## Your task:
Produce as output only the lines below starting at the line with "theorem witness_DecodeAgreesWithEncode : decode" and continuing through the line with "theorem witness_NopCompletesAtOnce : (running", each one exactly as written.
=== Section Start ===
-- ==== Sys2Proof/Tests/Slice0.lean ====
section
/-! SUPPORT. Tests whose expected results stand in spec/95_test_vectors.md or in the rule a comment names, and, per statement
of Certificates/Slice0/Obligations.lean that has hypotheses, concrete values that meet them. -/

namespace Sys2Proof.Tests

open Sys2Proof.Machine

/-- An idle engine of the smallest width, W = 64, with the given operands. -/
def small (a b n : Nat) : State :=
  { State.reset with
    nw := 2, opa := wideOfNat 2 a, opb := wideOfNat 2 b, opn := wideOfNat 2 n, res := zeroWords 2 }

/-- The same engine with command `i` running. -/
def running (i : Instr) (a b n : Nat) : State := { small a b n with busy := true, activeOp := some i }

/-- A state with host operations to issue and a schedule. -/
def withWork (s : State) (h : List HostOp) (ts : List Turn) : State := { s with host := h, turns := ts }

/-- What is seen of the next state, if there is one. -/
def seen {α : Type} (o : StepOutcome) (f : State → α) : Option α :=
  match o with
  | .next t => some (f t)
  | .fault _ => none
  | .refused _ => none

/-- RES and STATUS. -/
def resStatus (s : State) : Nat × Word := (wideVal s.res, statusWord s)

/-- A source whose draws for candidate `p` are those listed. -/
def drawing (l : List Nat) (c : Nat) : Nat := l.getD c 1 - 1

/-! ## Well-formedness: an ill-formed term for each check -/

theorem test_illformed_reserved_bit : reservedBitsClear 0x00000010#32 = false := by decide
theorem test_illformed_opcode : opcodeDefined 0x00000006#32 = false ∧ opcodeDefined 0x0000000F#32 = false := by decide
theorem test_illformed_word : legalWord 0x00000010#32 = false ∧ legalWord 0x00000006#32 = false ∧
    legalWord 0x80000001#32 = false ∧ legalWord 0x00000005#32 = true := by decide
theorem test_illformed_width : legalWidth 1 = false ∧ legalWidth 1025 = false ∧ legalWidth 2 = true ∧
    legalWidth 64 = true ∧ legalWidth 1024 = true := by decide

/-! ## Decoding: RSVD (28 bits) then OP (4 bits), 30_encoding.md R57 and R61 -/

theorem test_decode_nop : decode (0b0000000000000000000000000000#28 ++ 0b0000#4) = .ok .nop := by rfl
theorem test_decode_modexp : decode (0b0000000000000000000000000000#28 ++ 0b0001#4) = .ok .modexp := by rfl
theorem test_decode_modmul : decode (0b0000000000000000000000000000#28 ++ 0b0010#4) = .ok .modmul := by rfl
theorem test_decode_jacobi : decode (0b0000000000000000000000000000#28 ++ 0b0011#4) = .ok .jacobi := by rfl
theorem test_decode_sstrial : decode (0b0000000000000000000000000000#28 ++ 0b0100#4) = .ok .sstrial := by rfl
theorem test_decode_sstest : decode (0b0000000000000000000000000000#28 ++ 0b0101#4) = .ok .sstest := by rfl

/-- R60, and vectors N2 to N4. -/
theorem test_decode_illegal : decode (0b0000000000000000000000000000#28 ++ 0b0111#4) = .error .reservedOpcode ∧
    decode (0b0000000000000000000000000001#28 ++ 0b0000#4) = .error .reservedBits ∧
    decode 0xFFFFFFFF#32 = .error .reservedBits := ⟨rfl, rfl, rfl⟩

/-- The rows of spec/opcode_table.json: 32 bits, values 0 to 5. -/
theorem test_decodeTableWord : [0, 1, 2, 3, 4, 5, 6, 16].map (decodeTableWord 32) =
    [some .nop, some .modexp, some .modmul, some .jacobi, some .sstrial, some .sstest, none, none] := by decide

/-! ## Commands: the vectors of 95_test_vectors.md -/

/-- M1. -/
theorem test_modexp : seen (exec .modexp (small 4 13 497)) resStatus = some (445, 0x00000002#32) := by decide +kernel
/-- M11: two-word operands. -/
theorem test_modexp_two_words : seen (exec .modexp (small 3 (2 ^ 61 - 2) (2 ^ 61 - 1))) resStatus =
    some (1, 0x00000002#32) := by decide +kernel
/-- X5: a product of two full-width operands. -/
theorem test_modmul : seen (exec .modmul (small (2 ^ 64 - 1) (2 ^ 64 - 1) (2 ^ 64 - 59))) resStatus =
    some (3364, 0x00000002#32) := by decide +kernel
/-- X4. -/
theorem test_modmul_invalid : seen (exec .modmul (small 3 4 0)) resStatus = some (0, 0x00000022#32) := by decide +kernel
/-- J10. -/
theorem test_jacobi : seen (exec .jacobi (small 1001 0 9907)) resStatus = some (9906, 0x00000602#32) := by decide +kernel
/-- J17, J20. -/
theorem test_jacobi_errors : seen (exec .jacobi (small 3 0 9)) resStatus = some (0, 0x00000042#32) ∧
    seen (exec .jacobi (small 3 0 8)) resStatus = some (0, 0x00000032#32) := by decide +kernel
/-- T4, T7: a mismatch, and a pass of a composite. -/
theorem test_sstrial : seen (exec .sstrial (small 2 0 9)) resStatus = some (7, 0x00004202#32) ∧
    seen (exec .sstrial (small 14 0 15)) resStatus = some (14, 0x00005702#32) := by decide +kernel
/-- T6, T16, T19: no symbol, a witness out of range, the candidate 2. -/
theorem test_sstrial_corners : seen (exec .sstrial (small 3 0 9)) resStatus = some (0, 0x00003002#32) ∧
    seen (exec .sstrial (small 7 0 7)) resStatus = some (0, 0x00000052#32) ∧
    seen (exec .sstrial (small 5 0 2)) resStatus = some (0, 0x00002102#32) := by decide +kernel
/-- Q8, Q7, Q9, under the draws the vectors name. -/
theorem test_sstest_draws :
    sstestResult (drawing [8, 2]) 9 3 0 = (.complete 2 false .noSymbol .mismatch 1, 2) ∧
    sstestResult (drawing [1, 8, 8]) 9 3 0 = (.complete 8 true .noSymbol .passed 3, 3) ∧
    sstestResult (drawing [3]) 9 2 0 = (.complete 3 false .noSymbol .jacobiUndefined 0, 1) := by decide +kernel
/-- Q5, Q11: no witness is drawn. -/
theorem test_sstest_without_draws :
    seen (exec .sstest { small 0 0 97 with iter := 0#32 }) resStatus = some (0, 0x00005102#32) ∧
    seen (exec .sstest (small 0 0 4)) resStatus = some (0, 0x00001002#32) := by decide +kernel
/-- N1. -/
theorem test_nop : seen (busTxn (.write 0x0010#15 4 0#32) State.reset) resStatus = some (0, 0x00000002#32) := by
  decide +kernel
/-- N13: NOP after T4. -/
theorem test_nop_leaves_results : seen (exec .sstrial (small 2 0 9)) (fun t => seen (exec .nop t) resStatus) =
    some (some (7, 0x00004202#32)) := by decide +kernel

/-! ## Bus and reset vectors -/

/-- N2. -/
theorem test_illegal_word : seen (busTxn (.write 0x0010#15 4 7#32) (small 0 0 0)) resStatus =
    some (0, 0x00000012#32) := by decide +kernel
/-- N10, N11. -/
theorem test_dropped_write : seen (busTxn (.write 0x3000#15 4 5#32) (running .sstest 0 0 97))
    (fun t => (opN t, t.wbusy, t.busy)) = some (97, true, true) := by decide +kernel
/-- B1 to B3, B7: ID, PARAM, ITER and a reserved offset from reset. -/
theorem test_reads : [0x0000#15, 0x0004#15, 0x0014#15, 0x0020#15].map (fun o => (busRead o 4 State.reset).response) =
    [.data 0x53535054#32, .data 0x00000040#32, .data 0x00000064#32, .data 0#32] := by decide +kernel
/-- B5, B6. -/
theorem test_buserr : (busRead 0x0002#15 4 (small 0 0 0)).response = .busErr ∧
    (busRead 0x000C#15 2 (small 0 0 0)).response = .busErr := by decide +kernel
/-- B8: word 64 of OPA at W = 2048. -/
theorem test_window_above_width : seen (busTxn (.write 0x1100#15 4 5#32) State.reset)
    (fun t => (opA t, (busRead 0x1100#15 4 t).response)) = some (0, .data 0#32) := by decide +kernel
/-- B11. -/
theorem test_window_words : (busRead 0x3000#15 4 (small 0 0 (2 ^ 61 - 1))).response = .data 0xFFFFFFFF#32 ∧
    (busRead 0x3004#15 4 (small 0 0 (2 ^ 61 - 1))).response = .data 0x1FFFFFFF#32 := by decide +kernel
/-- R2, its last line: SRST wins over IE in one write. -/
theorem test_soft_reset : busTxn (.write 0x0008#15 4 5#32) { State.reset with
    iter := 7#32, opa := writeWord State.reset.opa 0 9#32 } = .next { State.reset with response := .okay } := by rfl
/-- N8, the abort first. -/
theorem test_abort : seen (busTxn (.write 0x0008#15 4 3#32) { running .sstest 0 0 97 with ie := true })
    (fun t => (statusWord t, irq t)) = some (0x00000062#32, true) := by decide +kernel
/-- Program 1, line 5, before the completion and after it: the poll reads 1 and stays, then reads 2 and ends. -/
theorem test_poll :
    seen (step (withWork (running .modexp 4 13 497) waitDone [.host])) (fun t => (t.response, t.host.length)) =
      some (.data 0x00000001#32, 1) ∧
    seen (step (withWork { small 4 13 497 with done := true } waitDone [.host])) (fun t => (t.response, t.host.length)) =
      some (.data 0x00000002#32, 0) := by decide +kernel
/-- R48: the block FF 00 00 00 01 is word 0 = 1, word 1 = 0xFF. -/
theorem test_big_endian : operandWords [0xFF#8, 0#8, 0#8, 0#8, 1#8] = [0x00000001#32, 0x000000FF#32] := by decide

/-! ## The step -/

/-- MODMUL placed on reset runs at the next step: 0 * 0 mod 0 is INVALID_MODULUS. -/
theorem test_step_runs_placed_modmul : seen (step (State.reset.withFetchWord 32 2)) resStatus =
    some (0, 0x00000022#32) := by decide +kernel
/-- NOP placed on reset runs at the next step. -/
theorem test_step_runs_placed_nop : seen (step (State.reset.withFetchWord 32 0)) resStatus =
    some (0, 0x00000002#32) := by decide +kernel
/-- From reset with nothing placed the machine idles (log 5). -/
theorem test_step_idles_from_reset : step State.reset = .next State.reset := by rfl
/-- SSTEST placed on reset: the candidate 0 is rejected. -/
theorem test_step_runs_placed_sstest : seen (step (State.reset.withFetchWord 32 5)) resStatus =
    some (0, 0x00001002#32) := by decide +kernel

/-! ## Witnesses: the hypotheses of the statements can be met -/

theorem small_widthOk (a b n : Nat) : (small a b n).WidthOk :=
  ⟨rfl, length_wideOfNat 2 a, length_wideOfNat 2 b, length_wideOfNat 2 n, length_zeroWords 2⟩

theorem running_widthOk (i : Instr) (a b n : Nat) : (running i a b n).WidthOk :=
  ⟨rfl, length_wideOfNat 2 a, length_wideOfNat 2 b, length_wideOfNat 2 n, length_zeroWords 2⟩

/-- The widest engine, W = 32768. -/
def widest : State :=
  { State.reset with
    nw := 1024, opa := zeroWords 1024, opb := zeroWords 1024, opn := zeroWords 1024, res := zeroWords 1024 }

theorem widest_widthOk : widest.WidthOk :=
  ⟨rfl, length_zeroWords 1024, length_zeroWords 1024, length_zeroWords 1024, length_zeroWords 1024⟩

theorem running_inv (i : Instr) (h : i ≠ .nop) (a b n : Nat) : (running i a b n).Inv where
  widthOk := running_widthOk i a b n
  busy_iff_active := rfl
  active_ne_nop := by intro e; cases e; exact h rfl
  not_busy_and_done := by rintro ⟨-, e⟩; cases e
  busy_clears _ := ⟨rfl, rfl, rfl, rfl⟩
  error_zeroes e := absurd rfl e
  verdict_iff_reason := by
    show false = true ↔ Reason.noReason = .trivial ∨ Reason.noReason = .passed
    decide
  precheck_zeroes e := by cases e <;> rename_i e <;> cases e
  symbol_reason e := absurd rfl e
  tdone_reason e := by cases e
  reset_quiet e := by cases e

/-- An idle engine in reset, with a transaction pending. -/
theorem held_inv (h : List HostOp) : (withWork { State.reset with resetPin := true } h []).Inv where
  widthOk := ⟨rfl, length_zeroWords 64, length_zeroWords 64, length_zeroWords 64, length_zeroWords 64⟩
  busy_iff_active := rfl
  active_ne_nop := by intro e; cases e
  not_busy_and_done := by rintro ⟨e, -⟩; cases e
  busy_clears e := by cases e
  error_zeroes e := absurd rfl e
  verdict_iff_reason := by
    show false = true ↔ Reason.noReason = .trivial ∨ Reason.noReason = .passed
    decide
  precheck_zeroes e := by cases e <;> rename_i e <;> cases e
  symbol_reason e := absurd rfl e
  tdone_reason _ e := absurd rfl e
  reset_quiet _ := ⟨rfl, rfl⟩

theorem witness_DecodeAgreesWithEncode : decode 5#32 = .ok .sstest ∧ decode (encode .nop) = .ok .nop := ⟨rfl, rfl⟩

theorem witness_StepRunsThePlacedCommand : decode 0#32 = .ok .nop ∧ decode 1#32 = .ok .modexp ∧
    decode 2#32 = .ok .modmul ∧ decode 3#32 = .ok .jacobi ∧ decode 4#32 = .ok .sstrial ∧ decode 5#32 = .ok .sstest :=
  ⟨rfl, rfl, rfl, rfl, rfl, rfl⟩

theorem witness_EngineStepCompletesActiveCommand :
    (withWork (small 0 0 0) [] [.engine]).turns = .engine :: [] ∧ (withWork (small 0 0 0) [] [.engine]).busy = false ∧
    (withWork (running .jacobi 2 0 7) [] [.engine]).busy = true ∧
    (withWork (running .jacobi 2 0 7) [] [.engine]).activeOp = some .jacobi := ⟨rfl, rfl, rfl, rfl⟩

theorem witness_HostTurnPerformsNextOperation :
    (withWork (small 0 0 0) [rd .id] [.host]).turns = .host :: [] ∧
    (withWork (small 0 0 0) [rd .id] []).turns = [] ∧ (withWork (small 0 0 0) [rd .id] []).busy = false ∧
    (withWork (small 0 0 0) [rd .id] []).resetPin = false ∧
    (withWork (small 0 0 0) [rd .id] []).host = .bus (.read 0x0000#15 4) :: [] := ⟨rfl, rfl, rfl, rfl, rfl⟩

/-- The poll of `wait`, before and after the completion. -/
theorem witness_HostTurnPerformsNextOperation_poll (s : State) : decodeOffset s.nw (regOffset .status) = .status ∧
    readsFree .status s = false ∧ (regOffset .status).toNat % 4 = 0 ∧
    readValue .status (running .modexp 4 13 497) &&& 2#32 ≠ 2#32 ∧
    readValue .status { small 0 0 0 with done := true } &&& 2#32 = 2#32 :=
  ⟨rfl, rfl, by decide, by decide, by decide⟩

theorem witness_StepStopsOnlyOnTransactionInReset : (running .modmul 7 8 5).Inv ∧
    (withWork { State.reset with resetPin := true } [rd .id] []).Inv ∧
    step (withWork { State.reset with resetPin := true } [rd .id] []) = .refused .transactionInReset :=
  ⟨running_inv .modmul (by decide) 7 8 5, held_inv [rd .id], rfl⟩

theorem witness_CmdWriteStartsCommand : (running .sstest 0 0 9).busy = true ∧ (small 0 0 0).busy = false ∧
    IllegalCommandWord 0x00000010#32 ∧ Instr.sstest ≠ .nop := ⟨rfl, rfl, .inl (by decide), by decide⟩

theorem witness_NopCompletesAtOnce : (running .sstest 0 0 9).busy = true ∧ (small 0 0 0).busy = false ∧
    { small 0 0 0 with ie := true }.ie = true ∧ ∃ t, exec .nop State.reset = .next t := ⟨rfl, rfl, rfl, _, rfl⟩
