-- ==== Sys2Proof/Machine/F64.lean ====
section
/-! DEFINITION. IEEE 754 binary64 (00_scope R8): the operations of `NUM.f64` but for the three functions the spec leaves open.
Every operation is computed exactly on integers and rounded once, to nearest, ties to even. A finite number is an integer
number of grid units of 2^-1074 (the smallest subnormal), so no exponent is ever negative. Assumption log 4. -/

namespace Sys2Proof

/-! ### The layout: sign bit 63, exponent [62:52] with bias 1023, fraction [51:0] (R8) -/

/-- The sign bit (R8). -/
def F64.neg (x : Bits64) : Bool := x.getLsbD 63

/-- Exponent and fraction as one number: it orders the magnitudes (R8). -/
def F64.mag (x : Bits64) : Nat := x.toNat % 2 ^ 63

/-- The magnitude of an infinity: exponent all ones, fraction zero (R8). -/
def F64.infMag : Nat := 0x7FF0000000000000

def F64.isNaN (x : Bits64) : Bool := decide (F64.infMag < F64.mag x)
def F64.isInf (x : Bits64) : Bool := decide (F64.mag x = F64.infMag)
def F64.isFinite (x : Bits64) : Bool := decide (F64.mag x < F64.infMag)
def F64.isZero (x : Bits64) : Bool := decide (F64.mag x = 0)

/-- The pattern with this sign and this magnitude. -/
def F64.ofMag (neg : Bool) (m : Nat) : Bits64 := BitVec.ofNat 64 (if neg then 2 ^ 63 + m else m)

/-- The pattern of +0. -/
def F64.zero : Bits64 := 0x0000000000000000#64
/-- The pattern of 1. -/
def F64.one : Bits64 := 0x3FF0000000000000#64
/-- The pattern of +infinity. -/
def F64.inf : Bits64 := 0x7FF0000000000000#64
/-- The NaN every operation answers inside a command. It stands for "a NaN": the payload and sign a cell gets are a free value,
put in when the cell is written (`settleNan` of Machine/Ops.lean; 93_implementation_defined U15, assumption log 3). -/
def F64.qNaN : Bits64 := 0x7FF8000000000000#64

/-! ### Exact values -/

/-- How many grid units make 1: 2^1074. -/
def F64.unit : Nat := 2 ^ 1074

/-- The magnitude of a finite number in grid units of 2^-1074: the fraction for a subnormal, otherwise
(2^52 + fraction) · 2^(exponent - 1) (R8). -/
def F64.grid (x : Bits64) : Nat :=
  let e := F64.mag x / 2 ^ 52
  let f := F64.mag x % 2 ^ 52
  if e = 0 then f else (2 ^ 52 + f) * 2 ^ (e - 1)

/-- The value of a finite number in grid units, with its sign. -/
def F64.gridInt (x : Bits64) : Int := if F64.neg x then -(F64.grid x : Int) else (F64.grid x : Int)

/-- The magnitude nearest to `num / den` grid units, ties to the even one, an overflow giving infinity (R8). The shift `sh` keeps
53 bits of quotient; because the exponent stands above the fraction, adding `sh · 2^52` to the quotient builds the pattern,
and a carry out of the fraction steps the exponent by itself. -/
def F64.roundMag (num den : Nat) : Nat :=
  let sh := (num / den).log2 - 52
  let d := den * 2 ^ sh
  let q := num / d
  let r := num % d
  let up := if d < 2 * r ∨ (2 * r = d ∧ q % 2 = 1) then 1 else 0
  min (sh * 2 ^ 52 + q + up) F64.infMag

/-- `± num / den` grid units, rounded (R8). -/
def F64.round (neg : Bool) (num den : Nat) : Bits64 := F64.ofMag neg (F64.roundMag num den)

/-- The integer part of the square root, one bit at a time from bit `b - 1` down. -/
def F64.isqrtFrom (k : Nat) : Nat → Nat → Nat
  | 0, r => r
  | b + 1, r => if (r + 2 ^ b) * (r + 2 ^ b) ≤ k then F64.isqrtFrom k b (r + 2 ^ b) else F64.isqrtFrom k b r

/-- The integer part of the square root. -/
def F64.isqrt (k : Nat) : Nat := F64.isqrtFrom k (k.log2 / 2 + 1) 0

/-! ### The operations (R7, R8) -/

/-- `ofInt`: the binary64 number nearest to an integer. -/
def F64.ofInt (v : Int) : Bits64 := F64.round (decide (v < 0)) (v.natAbs * F64.unit) 1

/-- Addition: an exact zero sum is +0 unless both operands are negative. -/
def F64.add (a b : Bits64) : Bits64 :=
  if F64.isNaN a || F64.isNaN b then F64.qNaN
  else if F64.isInf a then (if F64.isInf b && F64.neg a != F64.neg b then F64.qNaN else a)
  else if F64.isInf b then b
  else
    let s := F64.gridInt a + F64.gridInt b
    if s = 0 then F64.ofMag (F64.neg a && F64.neg b) 0 else F64.round (decide (s < 0)) s.natAbs 1

/-- The number with the other sign. -/
def F64.negate (a : Bits64) : Bits64 := a ^^^ 0x8000000000000000#64

/-- Subtraction: the sum with the second operand's sign changed. -/
def F64.sub (a b : Bits64) : Bits64 := F64.add a (F64.negate b)

/-- Multiplication: the sign is the exclusive or of the signs; infinity times zero is a NaN. -/
def F64.mul (a b : Bits64) : Bits64 :=
  let neg := F64.neg a != F64.neg b
  if F64.isNaN a || F64.isNaN b then F64.qNaN
  else if F64.isInf a || F64.isInf b then
    (if F64.isZero a || F64.isZero b then F64.qNaN else F64.ofMag neg F64.infMag)
  else F64.round neg (F64.grid a * F64.grid b) F64.unit

/-- Division: 0/0 and infinity/infinity are NaNs; a number over zero is an infinity, a number over infinity a zero. -/
def F64.div (a b : Bits64) : Bits64 :=
  let neg := F64.neg a != F64.neg b
  if F64.isNaN a || F64.isNaN b then F64.qNaN
  else if F64.isInf a then (if F64.isInf b then F64.qNaN else F64.ofMag neg F64.infMag)
  else if F64.isInf b then F64.ofMag neg 0
  else if F64.isZero b then (if F64.isZero a then F64.qNaN else F64.ofMag neg F64.infMag)
  else F64.round neg (F64.grid a * F64.unit) (F64.grid b)

/-- Square root: of a zero that zero, of another negative number a NaN. The root in half grid units carries a last bit that says
whether it is exact, so that the one rounding is that of the exact root. -/
def F64.sqrt (a : Bits64) : Bits64 :=
  if F64.isNaN a then F64.qNaN
  else if F64.isZero a then a
  else if F64.neg a then F64.qNaN
  else if F64.isInf a then a
  else
    let k := F64.grid a * F64.unit
    let s := F64.isqrt k
    F64.round false (2 * s + (if s * s = k then 0 else 1)) 2

/-- The place of a number that is no NaN in the order of values: the two zeros share one place. -/
def F64.key (x : Bits64) : Int := if F64.neg x then -(F64.mag x : Int) else (F64.mag x : Int)

/-- `gt`: false whenever an operand is not a number (R7). -/
def F64.gt (a b : Bits64) : Bool := !F64.isNaN a && !F64.isNaN b && decide (F64.key b < F64.key a)

/-- `ge`: false whenever an operand is not a number (R7). -/
def F64.ge (a b : Bits64) : Bool := !F64.isNaN a && !F64.isNaN b && decide (F64.key b ≤ F64.key a)

/-- `truncToNat`: the integer part toward zero; R7 uses it on values in (0, 255) only (assumption log 19 for the others). -/
def F64.truncToNat (v : Bits64) : Nat := if F64.neg v then 0 else F64.grid v / F64.unit

/-- `PI`: the binary64 value nearest to π (R8). -/
def F64.pi : Bits64 := 0x400921FB54442D18#64

/-- `HALF`: the value 0.5 (R8). -/
def F64.half : Bits64 := 0x3FE0000000000000#64

/-- `enc`: the cell image of a number on the host port is its pattern (R8). -/
def F64.enc (v : Bits64) : Cell := v

/-- `dec`: the number a cell image stands for is its pattern (R8). -/
def F64.dec (d : Cell) : Bits64 := d

end Sys2Proof
end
=== Section End ===
## Response for this exercise:
theorem witness_DecodeAgreesWithEncode : decode 5#32 = .ok .sstest ∧ decode (encode .nop) = .ok .nop := ⟨rfl, rfl⟩

theorem witness_StepRunsThePlacedCommand : decode 0#32 = .ok .nop ∧ decode 1#32 = .ok .modexp ∧
    decode 2#32 = .ok .modmul ∧ decode 3#32 = .ok .jacobi ∧ decode 4#32 = .ok .sstrial ∧ decode 5#32 = .ok .sstest :=
  ⟨rfl, rfl, rfl, rfl, rfl, rfl⟩

theorem witness_EngineStepCompletesActiveCommand :
    (withWork (small 0 0 0) [] [.engine]).turns = .engine :: [] ∧ (withWork (small 0 0 0) [] [.engine]).busy = false ∧
    (withWork (running .jacobi 2 0 7) [] [.engine]).busy = true ∧
    (withWork (running .jacobi 2 0 7) [] [.engine]).activeOp = some .jacobi := ⟨rfl, rfl, rfl, rfl⟩

theorem witness_HostTurnPerformsNextOperation :
    (withWork (small 0 0 0) [rd .id] [.host]).turns = .host :: [] ∧
    (withWork (small 0 0 0) [rd .id] []).turns = [] ∧ (withWork (small 0 0 0) [rd .id] []).busy = false ∧
    (withWork (small 0 0 0) [rd .id] []).resetPin = false ∧
    (withWork (small 0 0 0) [rd .id] []).host = .bus (.read 0x0000#15 4) :: [] := ⟨rfl, rfl, rfl, rfl, rfl⟩

/-- The poll of `wait`, before and after the completion. -/
theorem witness_HostTurnPerformsNextOperation_poll (s : State) : decodeOffset s.nw (regOffset .status) = .status ∧
    readsFree .status s = false ∧ (regOffset .status).toNat % 4 = 0 ∧
    readValue .status (running .modexp 4 13 497) &&& 2#32 ≠ 2#32 ∧
    readValue .status { small 0 0 0 with done := true } &&& 2#32 = 2#32 :=
  ⟨rfl, rfl, by decide, by decide, by decide⟩

theorem witness_StepStopsOnlyOnTransactionInReset : (running .modmul 7 8 5).Inv ∧
    (withWork { State.reset with resetPin := true } [rd .id] []).Inv ∧
    step (withWork { State.reset with resetPin := true } [rd .id] []) = .refused .transactionInReset :=
  ⟨running_inv .modmul (by decide) 7 8 5, held_inv [rd .id], rfl⟩

theorem witness_CmdWriteStartsCommand : (running .sstest 0 0 9).busy = true ∧ (small 0 0 0).busy = false ∧
    IllegalCommandWord 0x00000010#32 ∧ Instr.sstest ≠ .nop := ⟨rfl, rfl, .inl (by decide), by decide⟩

theorem witness_NopCompletesAtOnce : (running .sstest 0 0 9).busy = true ∧ (small 0 0 0).busy = false ∧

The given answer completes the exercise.